→ **TASK PROMPT**: Copy out the lines of the records below, and only those lines, from the one with "1 to 16. -/" through the one with "exception (R291). -/", exactly as they appear.

----------

/-- PIO core options (R420). `none` for `capture` or `irqKind`: the register does not exist. -/
structure PioOpts where
  width : Nat
  kind : PioKind
  capture : Option EdgeKind
  irqKind : Option PioIrq
  deriving DecidableEq, Repr

/-- PIO core (R421 to R426). -/
structure Pio where
  opts : PioOpts
  /-- The levels the outside drives on the input pins (an input). -/
  pins : Word
  /-- The output register behind `data`. -/
  out : Word
  direction : Word
  interruptmask : Word
  edgecapture : Word
  /-- The levels at the input ports in the last clock cycle, from which an edge is told (R424, log 34). -/
  seen : Word
  deriving DecidableEq, Repr

/-- System ID core: two constants (R430). -/
structure SysId where
  id : Word
  timestamp : Word
  deriving DecidableEq, Repr

/-- Mutex core (R441 to R446). -/
structure Mutex where
  initialOwner : BitVec 16
  initialValue : BitVec 16
  /-- `OWNER : VALUE`. -/
  mutex : Word
  /-- The `RESET` bit. -/
  reset : Bool
  deriving DecidableEq, Repr

/-- DMA controller options (R453 to R456). -/
structure DmaOpts where
  /-- Width of the `readaddress` register in bits, fixed at system generation (R453). -/
  readWidth : Nat
  /-- Width of the `writeaddress` register in bits (R453). -/
  writeWidth : Nat
  /-- Depth of the FIFO between the ports, in units of the transfer; the default is 2 (R456). -/
  fifoDepth : Nat
  /-- Width of the DMA length register in bits. -/
  lengthWidth : Nat
  /-- The widths of the allowed transactions, in bytes. -/
  widths : List Nat
  deriving DecidableEq, Repr

/-- DMA controller (R451 to R458). -/
structure Dma where
  opts : DmaOpts
  done : Bool
  busy : Bool
  reop : Bool
  weop : Bool
  len : Bool
  /-- The `readaddress` register: the start address. -/
  readStart : Word
  /-- The `writeaddress` register: the start address. -/
  writeStart : Word
  length : Word
  control : BitVec 12
  /-- Address of the next unit to be read of the transaction in progress (R456). -/
  readCur : Word
  /-- Address of the next unit to be written of the transaction in progress (R456). -/
  writeCur : Word
  /-- What has been read and not yet written, one value per bus transfer, oldest first (R456). -/
  fifo : List Word
  /-- Bus transfers already done of the unit being read. -/
  readPart : Nat
  /-- Bus transfers already done of the unit being written. -/
  writePart : Nat
  /-- The read side has signalled the end of the packet, with REEN set: what the FIFO holds is still written (R456). -/
  readEnd : Bool
  /-- The write side has signalled the end of the packet, with WEEN set, in the unit being written (R456). -/
  writeEnd : Bool
  /-- The last transaction has ended and no new one was set up (R456). -/
  ended : Bool
  /-- The width in bytes that the transaction in progress uses (R455). -/
  unit : Nat
  /-- The bits REEN, WEEN, LEEN, RCON, WCON of `control` as the transaction in progress uses them (R455, log 35). -/
  mode : BitVec 12
  deriving DecidableEq, Repr

/-- JTAG UART options (R480). -/
structure JtagOpts where
  writeDepth : Nat
  readDepth : Nat
  writeThreshold : Nat
  readThreshold : Nat
  deriving DecidableEq, Repr

/-- JTAG UART core (R480 to R485). FIFOs: oldest byte first. -/
structure JtagUart where
  opts : JtagOpts
  /-- Processor to host. -/
  writeFifo : List Byte
  /-- Host to processor. -/
  readFifo : List Byte
  re : Bool
  we : Bool
  ac : Bool
  /-- The host is expected to send nothing more (an input, R484). -/
  hostIdle : Bool
  deriving DecidableEq, Repr

/-- UART parity option (R490). -/
inductive Parity where
  | none
  | even
  | odd
  deriving DecidableEq, Repr

/-- UART options (R490). -/
structure UartOpts where
  /-- 7, 8 or 9. -/
  dataBits : Nat
  /-- 1 or 2. -/
  stopBits : Nat
  parity : Parity
  /-- CTS/RTS pins and register bits exist. -/
  flowControl : Bool
  /-- The `divisor` register exists. -/
  softBaud : Bool
  /-- The `endofpacket` register exists. -/
  endOfPacket : Bool
  /-- The divisor of the Baud Rate setting. -/
  defaultDivisor : BitVec 16
  deriving DecidableEq, Repr

/-- UART core (R490 to R497). -/
structure Uart where
  opts : UartOpts
  rxdata : BitVec 9
  txdata : BitVec 9
  /-- The `txdata` holding register is empty. -/
  trdy : Bool
  /-- The transmit shift register. -/
  txShift : BitVec 9
  /-- Clock cycles until the shift register is empty; 0: idle (`TMT`). -/
  txLeft : Nat
  pe : Bool
  fe : Bool
  brk : Bool
  roe : Bool
  toe : Bool
  rrdy : Bool
  dcts : Bool
  cts : Bool
  /-- CTS in the last clock cycle, from which DCTS tells a transition (R494, log 37). -/
  ctsSeen : Bool
  eop : Bool
  control : BitVec 16
  divisor : BitVec 16
  endofpacket : BitVec 9
  deriving DecidableEq, Repr

/-- SPI options with a program-visible effect (R510). -/
structure SpiOpts where
  master : Bool
  /-- Width n of the data registers, 1 to 16. -/
  width : Nat
  /-- Number of `ss_n` outputs, 1 to 16 (master only). -/
  selects : Nat
  /-- System clock cycles per `sclk` period (master only). -/
  clockDiv : Nat
  /-- System clock cycles of the delay between `ss_n` and the first bit (master only). -/
  delay : Nat
  deriving DecidableEq, Repr

/-- SPI core (R510 to R517). -/
structure Spi where
  opts : SpiOpts
  rxdata : BitVec 16
  txdata : BitVec 16
  /-- The `txdata` register is empty. -/
  trdy : Bool
  /-- The shift register. -/
  shift : BitVec 16
  /-- Clock cycles until the transaction in progress ends, in a slave 1 while the master is shifting; 0: idle (`TMT`). -/
  shiftLeft : Nat
  rrdy : Bool
  roe : Bool
  toe : Bool
  control : BitVec 16
  slaveselect : BitVec 16
  /-- What the selected slaves drive on `miso` for a whole word (an input). -/
  miso : BitVec 16
  deriving DecidableEq, Repr

/-- One peripheral core (R534). -/
inductive Core where
  | timer (d : Timer)
  | pio (d : Pio)
  | sysId (d : SysId)
  | mutex (d : Mutex)
  | dma (d : Dma)
  | jtagUart (d : JtagUart)
  | uart (d : Uart)
  | spi (d : Spi)
  deriving DecidableEq, Repr

/-- One peripheral instance: its core and the `irq` input it drives, if any (`IRQ_N` of R400). -/
structure Device where
  irqN : Option Nat
  core : Core
  deriving DecidableEq, Repr
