-- ==== Sys2Proof/Machine/OtherControl.lean ====
section
/-! DEFINITION. The other-control instructions (R290 to R303): trap, break, their returns, control registers, caches, pipeline. -/

namespace Sys2Proof.Machine

/-- `trap`: the software trap (R290, R341). -/
def execTrap (s : State) : Host.Outcome State Fault Refusal := .next (exceptionEntry s (s.pc + 4))

/-- `eret`: the return from an exception (R291). -/
def execEret (s : State) : Host.Outcome State Fault Refusal := finish (restricted s (exceptionReturn s))

/-- `break`: the break entry; the immediate is ignored (R292). -/
def execBreakpoint (_imm5 : BitVec 5) (s : State) : Host.Outcome State Fault Refusal := .next (breakEntry s (s.pc + 4))

/-- `bret`: the return from a break (R293). -/
def execBret (s : State) : Host.Outcome State Fault Refusal := finish (restricted s (breakReturn s))

/-- A control register read into `x[C]`; a register that does not exist reads as a free value (R296, U4, log 42). -/
def readControlInto (s : State) (c n : Reg) : State :=
  match readControl s n with
  | some v => writeResult s c v
  | none => writeResult (s.drawn 1) c s.freeNow

/-- `rdctl`: read a control register (R296). -/
def execRdctl (c n : Reg) (s : State) : Host.Outcome State Fault Refusal := finish (restricted s (.ok (readControlInto s c n)))

/-- `wrctl`: write a control register (R297). -/
def execWrctl (a n : Reg) (s : State) : Host.Outcome State Fault Refusal :=
  finish (restricted s ((writeControl s n (s.reg a)).map State.advance))

/-- The data-cache line of an address written back if dirty and made invalid; nothing without a data cache (R87). -/
def flushDLine (s : State) (a : Word) : Except Stop State :=
  if hasDCache s.cfg then evict s (dIndex s.cfg a) else .ok s

/-- The data-cache line of an address made invalid without a write-back; nothing without a data cache (R88). -/
def dropDLine (s : State) (a : Word) : State :=
  if hasDCache s.cfg then { s with dcache := keyErase s.dcache (dIndex s.cfg a) } else s

/-- `flushd`: flush a data-cache line (R87, R298). -/
def execFlushd (a : Reg) (imm : BitVec 16) (s : State) : Host.Outcome State Fault Refusal :=
  finish ((flushDLine s (effAddr s a imm)).map State.advance)

/-- `initd`: initialise a data-cache line (R88, R300). -/
def execInitd (a : Reg) (imm : BitVec 16) (s : State) : Host.Outcome State Fault Refusal :=
  finish (restricted s (.ok (dropDLine s (effAddr s a imm)).advance))

/-- `flushi`: flush an instruction-cache line (R90, R299). -/
def execFlushi (a : Reg) (s : State) : Host.Outcome State Fault Refusal := .next (invalidateILine s (s.reg a)).advance

/-- `initi`: initialise an instruction-cache line (R90, R301). -/
def execIniti (a : Reg) (s : State) : Host.Outcome State Fault Refusal :=
  finish (restricted s (.ok (invalidateILine s (s.reg a)).advance))

/-- `flushp`: flush the pipeline of prefetched instructions (R302). -/
def execFlushp (s : State) : Host.Outcome State Fault Refusal := .next (discardPrefetched s).advance

/-- `sync`: every access of this machine is complete when its instruction ends, so nothing but the pc changes (R79, R303,
D21). -/
def execSync (s : State) : Host.Outcome State Fault Refusal := .next s.advance

end Sys2Proof.Machine
end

----------

→ **TASK OUTPUT**:
  /-- Width n of the data registers, 1 to 16. -/
  width : Nat
  /-- Number of `ss_n` outputs, 1 to 16 (master only). -/
  selects : Nat
  /-- System clock cycles per `sclk` period (master only). -/
  clockDiv : Nat
  /-- System clock cycles of the delay between `ss_n` and the first bit (master only). -/
  delay : Nat
  deriving DecidableEq, Repr

/-- SPI core (R510 to R517). -/
structure Spi where
  opts : SpiOpts
  rxdata : BitVec 16
  txdata : BitVec 16
  /-- The `txdata` register is empty. -/
  trdy : Bool
  /-- The shift register. -/
  shift : BitVec 16
  /-- Clock cycles until the transaction in progress ends, in a slave 1 while the master is shifting; 0: idle (`TMT`). -/
  shiftLeft : Nat
  rrdy : Bool
  roe : Bool
  toe : Bool
  control : BitVec 16
  slaveselect : BitVec 16
  /-- What the selected slaves drive on `miso` for a whole word (an input). -/
  miso : BitVec 16
  deriving DecidableEq, Repr

/-- One peripheral core (R534). -/
inductive Core where
  | timer (d : Timer)
  | pio (d : Pio)
  | sysId (d : SysId)
  | mutex (d : Mutex)
  | dma (d : Dma)
  | jtagUart (d : JtagUart)
  | uart (d : Uart)
  | spi (d : Spi)
  deriving DecidableEq, Repr

/-- One peripheral instance: its core and the `irq` input it drives, if any (`IRQ_N` of R400). -/
structure Device where
  irqN : Option Nat
  core : Core
  deriving DecidableEq, Repr
-- ==== Sys2Proof/Machine/OtherControl.lean ====
section
/-! DEFINITION. The other-control instructions (R290 to R303): trap, break, their returns, control registers, caches, pipeline. -/

namespace Sys2Proof.Machine

/-- `trap`: the software trap (R290, R341). -/
def execTrap (s : State) : Host.Outcome State Fault Refusal := .next (exceptionEntry s (s.pc + 4))

/-- `eret`: the return from an exception (R291). -/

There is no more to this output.